• Exercise goal:
Filter the entries below down to the lines that hold "takes".

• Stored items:
theorem memoryEvents : MemoryEvents := by
  intro s gid seq lane core c va ld ha n data
  refine ⟨rfl, fun o a d sg sc h hk => exec_recallComplete_load h hk, fun o a d op sc h hk => exec_recallComplete_atomic h hk, ?_,
    fun hx => ?_, fun hx => ?_⟩
  · obtain ⟨hg, ht, hd⟩ := s.walkAhead_frame core c va
    refine Completes.intro rfl ⟨hg, ht, hd, fun h1 h2 e he => ?_⟩
    rw [State.walkAhead_of_leaf h1 h2 he]
    exact ⟨State.mem_tlb_cacheEntry _ _ _, rfl⟩
  · have hs : s.snoop ld ha n data = (s.dropHostLine ld ha).writeLoc (.host ld ha) n data :=
      if_neg fun h => by
        obtain ⟨x, hm, hl⟩ := (any_line_iff _ _ _).mp h
        exact hx x hm hl
    have he : exec (.hostSnoop ld ha n data) s = .next ((s.dropHostLine ld ha).writeLoc (.host ld ha) n data) := by
      rw [← hs]; rfl
    refine Completes.intro he ⟨Tab.get_set _ _ _ _, fun d hd => ?_, rfl⟩
    have hne := (List.mem_filter.mp hd).2
    simp at hne
  · have hs : s.snoop ld ha n data = s := if_pos ((any_line_iff _ _ _).mpr hx)
    have he : exec (.hostSnoop ld ha n data) s = .next (s.snoop ld ha n data) := rfl
    rw [he, hs]

/-! ### Answers to AtomicOps (R341) -/

theorem State.forgetOlds_frame (s : State) (gid d size lane : Nat) : ∃ ctxs, s.forgetOlds gid d size lane = { s with ctxs := ctxs } := by
  unfold State.forgetOlds
  dsimp only
  split
  · split
    · exact ⟨_, rfl⟩
    · exact ⟨_, rfl⟩
  · exact ⟨_, rfl⟩

/-- What an atomic of one lane on a place of a host's memory leaves: the place takes the new value, the lane the old one. -/
def hostAtomicDone (s t : State) (gid d : Nat) (op : AtomOp) (a : LaneAcc) (ld h : Nat) : Prop :=
  let old := Memory.readLE (s.hmem.get [] ld) h a.size
  t.hmem.get [] ld = Memory.writeLE (s.hmem.get [] ld) h a.size (atomNew op (8 * a.size) old a.data a.data2) ∧
  (t.gang gid).regs = ((s.gang gid).writeLoaded d false a.size a.lane old).regs ∧ t.dmem = s.dmem ∧ t.teams = s.teams ∧
  t.atomics = s.atomics ∧ t.lds = s.lds

theorem State.deliver_atomic {s : State} {gid d x : Nat} {o : Op} {op : AtomOp} {sc : Scope} (a : LaneAcc)
    (hk : o.kind = .atomic d op sc) :
    s.deliver gid o a x =
      ((s.forgetOlds gid d a.size a.lane).modGang gid fun g => g.writeLoaded d false a.size a.lane x).finishLanes gid o [a.lane] := by
  rw [State.deliver, hk]

theorem State.performAtomic_host {s : State} {gid d ld h : Nat} {o : Op} {op : AtomOp} {sc : Scope} {a : LaneAcc}
    (hf : (s.gang gid).ops.find? (fun p => p.seq == o.seq) = some o) (hk : o.kind = .atomic d op sc) (hl : a.loc = .host ld h) :
    hostAtomicDone s (s.performAtomic gid o op [a]) gid d op a ld h := by
  let old := Memory.readLE (s.hmem.get [] ld) h a.size
  let u := (s.dropLine (gidCore gid) (.host ld h)).writeLoc (.host ld h) a.size (atomNew op (8 * a.size) old a.data a.data2)
  have hfu : (u.gang gid).ops.find? (fun p => p.seq == o.seq) = some o := hf
  have hu : s.performAtomic gid o op [a] = u.deliver gid o a old := by
    have hw (t : State) (v : Nat) : t.gangWrite o.actx gid a.addr (.host ld h) a.size v = t.writeLoc (.host ld h) a.size v := rfl
    rw [State.performAtomic, List.foldl_cons, List.foldl_nil]
    dsimp only
    rw [hl, hw]
    split
    · next p e => rw [Option.some.inj (e.symm.trans hfu)]; rfl
    · next e => exact absurd (e.symm.trans hfu) (by simp)
  rw [hu, State.deliver_atomic a hk]
  obtain ⟨ctxs, hc⟩ := u.forgetOlds_frame gid d a.size a.lane
  rw [hc]
  have k := State.finishLanes_regsKept ({ u with ctxs := ctxs }.modGang gid fun g => g.writeLoaded d false a.size a.lane old) gid o [a.lane]
  refine ⟨?_, ?_, k.dmem, k.teams, k.atomics, k.lds⟩
  · rw [k.hmem]
    exact Tab.get_set _ _ _ _
  · rw [k.regs, State.modGang_eq, State.gang_setGang]
    rfl
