-- ==== Sys2Proof/Machine/Operands.lean ====
section
/-!
DEFINITION. Operands as bytes: multi-byte fields (section 1.6, byte order), the CRC trailer (R63)
and the telegram as it stands on the line (section 3.8, R41).
-/

namespace Sys2Proof.Machine

/-! ### Fields -/

/-- A count as one byte. -/
def b8 (n : Nat) : Byte := BitVec.ofNat 8 n

/-- A field of one byte. -/
def put8 (n : Nat) : List Byte := [b8 n]

/-- A field of two bytes, most significant first. -/
def put16 (n : Nat) : List Byte := [b8 (n / 256), b8 n]

/-- A field of three bytes, most significant first. -/
def put24 (n : Nat) : List Byte := [b8 (n / 65536), b8 (n / 256), b8 n]

/-- A field of four bytes, most significant first. -/
def put32 (n : Nat) : List Byte := [b8 (n / 16777216), b8 (n / 65536), b8 (n / 256), b8 n]

/-- A signed field of two bytes, in two's complement. -/
def putS16 (i : Int) : List Byte := put16 (i % 65536).toNat

/-- A signed field of three bytes, in two's complement. -/
def putS24 (i : Int) : List Byte := put24 (i % 16777216).toNat

/-- A yes/no field. -/
def putFlag (b : Bool) : List Byte := put8 (flag b)

/-- An optional field: a presence byte, then the field, or as many zero bytes (section 3.8). -/
def putOption {α : Type} (size : Nat) (put : α → List Byte) : Option α → List Byte
  | some a => put8 1 ++ put a
  | none => put8 0 ++ List.replicate size 0

/-- The byte at offset `i`. -/
def get8 (d : List Byte) (i : Nat) : Nat := (d.getD i 0).toNat

/-- The two-byte field at offset `i`. -/
def get16 (d : List Byte) (i : Nat) : Nat := get8 d i * 256 + get8 d (i + 1)

/-- A two-byte count read as two's complement. -/
def signed16 (n : Nat) : Int := if n < 32768 then n else (n : Int) - 65536

/-- The signed two-byte field at offset `i`. -/
def getS16 (d : List Byte) (i : Nat) : Int := signed16 (get16 d i)

/-- The yes/no field at offset `i`. -/
def getFlag (d : List Byte) (i : Nat) : Option Bool := unflag (get8 d i)

/-- An index below `n`, if the number is one. -/
def index (n : Nat) (i : Nat) : Option (Fin n) := if h : i < n then some ⟨i, h⟩ else none

/-- The optional index field whose presence byte is at offset `i`: none where the bytes name no
value, otherwise the field's value. -/
def getOptionalIndex (n : Nat) (d : List Byte) (i : Nat) : Option (Option (Fin n)) :=
  match getFlag d i with
  | none => none
  | some false => some none
  | some true => (index n (get8 d (i + 1))).map some

/-! ### The CRC trailer (R63) -/

/-- One bit of the CRC: generator polynomial 1021h, most significant bit first. -/
def crcShift (c : BitVec 16) : BitVec 16 :=
  if c.msb then (c <<< 1) ^^^ 0x1021#16 else c <<< 1

/-- One byte of the CRC. -/
def crcByte (c : BitVec 16) (b : Byte) : BitVec 16 :=
  let c := c ^^^ (b.zeroExtend 16 <<< 8)
  crcShift (crcShift (crcShift (crcShift (crcShift (crcShift (crcShift (crcShift c)))))))

/-- The CRC over a run of bytes, from the initial value FFFFh. -/
def crc (bytes : List Byte) : BitVec 16 :=
  bytes.foldl crcByte 0xFFFF#16

/-- The two trailer bytes, most significant first. -/
def trailer (bytes : List Byte) : List Byte :=
  let c := crc bytes
  [(c >>> 8).truncate 8, c.truncate 8]

/-! ### The telegram on the line -/

/-- The header bytes of a telegram (section 3.8). -/
def headerBytes (t : Telegram) : List Byte :=
  [b8 (kindCode t.kind), b8 (classCode t.cls), b8 (routeCode t.route), t.hop, t.target, t.origin,
   t.tag, b8 t.body.length]

/-- The bytes of a telegram as they cross the line, trailer included. -/
def wireBytes (t : Telegram) : List Byte :=
  let bytes := headerBytes t ++ t.body
  bytes ++ trailer bytes

/-- The header check of R41 on the target field. -/
def targetGood : Route → Nat → Bool
  | .path, t => 1 ≤ t && t ≤ 126
  | .zone, t => t ≤ 31
  | .toEnd, t => t == 0
  | .bothEnds, t => t == 0

/-- The header and length checks of R41 on a telegram whose kind, class and route mode are codes of
their tables. -/
def telegramGood (t : Telegram) : Bool :=
  t.hop.toNat ≤ 126 && targetGood t.route t.target.toNat && t.origin.toNat ≤ 127 &&
    t.body.length ≤ 48

/-- The telegram that the received bytes hold, if they are good by the length, CRC and header
checks of R41. -/
def receiveCheck (bytes : List Byte) : Option Telegram :=
  match bytes with
  | k :: c :: r :: hop :: target :: origin :: tag :: len :: rest =>
    let body := rest.take len.toNat
    let head := [k, c, r, hop, target, origin, tag, len]
    if rest.length = len.toNat + 2 && rest.drop len.toNat == trailer (head ++ body) then
      match kindOf k.toNat, classOf c.toNat, routeOf r.toNat with
      | some kind, some cls, some route =>
        let t : Telegram := { kind, cls, route, hop, target, origin, tag, body }
        if telegramGood t then some t else none
      | _, _, _ => none
    else none
  | _ => none

/-- The five kinds that are replies or notices (section 3.6). -/
def isReply : Kind → Bool
  | .orderReply | .zoneReply | .bindReply | .serviceReply | .pathNotice => true
  | _ => false

end Sys2Proof.Machine
end

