-- ==== Sys2Proof/Certificates/Slice0/Obligations.lean ====
section
/-!
DEFINITION. The statements about the model. In each of them `n` is the node before a command, `q` the
commands that still wait, and `m` the node after it; an equation `m = { n with b := m.b, … }` is the
frame: no block but those named has changed.
-/

open Sys2Proof Sys2Proof.Machine

/-! ### The step -/

/-- A step takes the command at the front of the queue. -/
def Obligations.StepRunsFront : Prop :=
  ∀ (c : Instr) (n : Node) (q : List Instr), step ⟨n, c :: q⟩ = exec c ⟨n, q⟩

/-- THE MODEL'S CHOICE (log entries 2 and 22): with no command waiting a step is one 10 ms tick, which
moves the tick count by one, never lowers the uptime and keeps the queue empty; and the command of a whole
second moves the tick count to the next second. The manual's part: a whole second raises the uptime by 1,
up to 4294967295, where it stays (R179). -/
def Obligations.TimePasses : Prop :=
  (∀ n : Node, step ⟨n, []⟩ = .next ⟨n.tick, []⟩ ∧ n.tick.time.clock = n.time.clock + 1 ∧
    min 4294967295 n.time.uptime ≤ n.tick.time.uptime ∧ n.tick.strap = n.strap) ∧
  ∀ (n : Node) (q : List Instr),
    ∃ m : Node, exec .uptimeSecond ⟨n, q⟩ = .next ⟨m, q⟩ ∧
      m.time.uptime = min 4294967295 (n.time.uptime + 1) ∧
      m.time.clock = (n.time.clock / 100 + 1) * 100 ∧
      m = { n with time := { n.time with uptime := m.time.uptime, clock := m.time.clock } }

/-! ### Invariants -/

/-- Both side units stay sound at every step (R42 to R45, R48, R50, R51). -/
def Obligations.LineSoundKept : Prop :=
  ∀ s t : State, s.node.line.Sound → step s = .next t → t.node.line.Sound

/-- The report queue stays sound at every step (R165, R166). -/
def Obligations.ReportsSoundKept : Prop :=
  ∀ s t : State, s.node.reports.Sound → step s = .next t → t.node.reports.Sound

/-- Both doors stay sound at every step (R125 to R134). That no relatch timer runs in relatch wait is part of
it, and for a SECURED door that has lost its seat that is the model's choice (log entry 47). -/
def Obligations.DoorsSoundKept : Prop :=
  ∀ s t : State, s.node.DoorsSound → step s = .next t → t.node.DoorsSound

/-- The groups, the start queue with its FIRE entries ahead of its NORMAL ones, and the start slot stay sound
at every step (R84, R89, R92, R100), and with them every stage that a target can carry, pending targets
included, stays from 0 to 2 (R75, R97, R101, R138). -/
def Obligations.GroupsSoundKept : Prop :=
  ∀ s t : State, s.node.fans.Sound → s.node.StagesSound → step s = .next t →
    t.node.fans.Sound ∧ t.node.StagesSound

/-- The supply account stays sound at every step: both legs balance (R77), with the draws, the queued
currents, the reserves and the presented targets that the account is computed from (R78 to R85, R98,
R101). That a target is presented by comparing with the one presented last is the model's reading (log
entry 36). The zone entries are taken to be sound, which ZonesSoundKept keeps (R136). -/
def Obligations.SupplySoundKept : Prop :=
  ∀ s t : State, s.node.ZonesSound → s.node.SupplySound → step s = .next t → t.node.SupplySound

/-- The zone entries with their reserves stay sound at every step (R136, R149, R151). -/
def Obligations.ZonesSoundKept : Prop :=
  ∀ s t : State, s.node.ZonesSound → step s = .next t → t.node.ZonesSound

/-- Every block is sound after power-on reset, the supply account with both legs balanced included. -/
def Obligations.SoundAtReset : Prop :=
  State.reset.node.line.Sound ∧ State.reset.node.reports.Sound ∧ State.reset.node.DoorsSound ∧
    State.reset.node.ZonesSound ∧ State.reset.node.SupplySound

/-- The requests listed here keep both legs balanced (R77): a reserve taken (R85) or released, a granted
draw with its conversion (R79 to R82), the return of a whole draw (R84), the return of a stage-down from a
draw of I2 (R83), and the write of a capacity that covers what stands on the leg (R78). -/
def Obligations.LegAccountsBalance : Prop :=
  ∀ (F : Fans) (env : FanEnv), (∀ l, F.Balanced l) →
    (∀ (z : Fin 32) (a : Nat) (G : Fans),
      F.reserves[z] = {} → F.reserve z a = some G → ∀ l, G.Balanced l) ∧
    (∀ (z : Fin 32) (l : Leg), (F.release z).Balanced l) ∧
    (∀ (e : StartEntry) (k : Leg),
      (e.purpose = .start → F.groups[e.group].leg = none) →
      F.drawTest env e = some k → ∀ l, (F.charge env e k).Balanced l) ∧
    (∀ (g : Fin 4), F.groups[g].reserveTaken ≤ F.groups[g].draw →
      ∀ l, (F.returnDraw env g).Balanced l) ∧
    (∀ (g : Fin 4), F.groups[g].draw = (env.config g).i2 → (env.config g).i1 ≤ (env.config g).i2 →
      F.groups[g].leg.isSome = true → F.groups[g].reserveTaken ≤ F.groups[g].draw →
      ∀ l, (F.returnStage env g).Balanced l) ∧
    (∀ (k : Leg) (c : Nat), (F.leg k).drawn + (F.leg k).reserved ≤ c →
      ∀ l, (F.modLeg k fun r => { r with capacity := c }).Balanced l)

/-! ### Encodings -/

/-- The bytes of a good telegram, trailer included, are received as that telegram (R41, R63). -/
def Obligations.WireRoundTrip : Prop :=
  ∀ t : Telegram, telegramGood t = true → receiveCheck (wireBytes t) = some t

• Finished task:
/-- What an atomic of one lane on a place of a host's memory leaves: the place takes the new value, the lane the old one. -/
/-- A step takes the command at the front of the queue. -/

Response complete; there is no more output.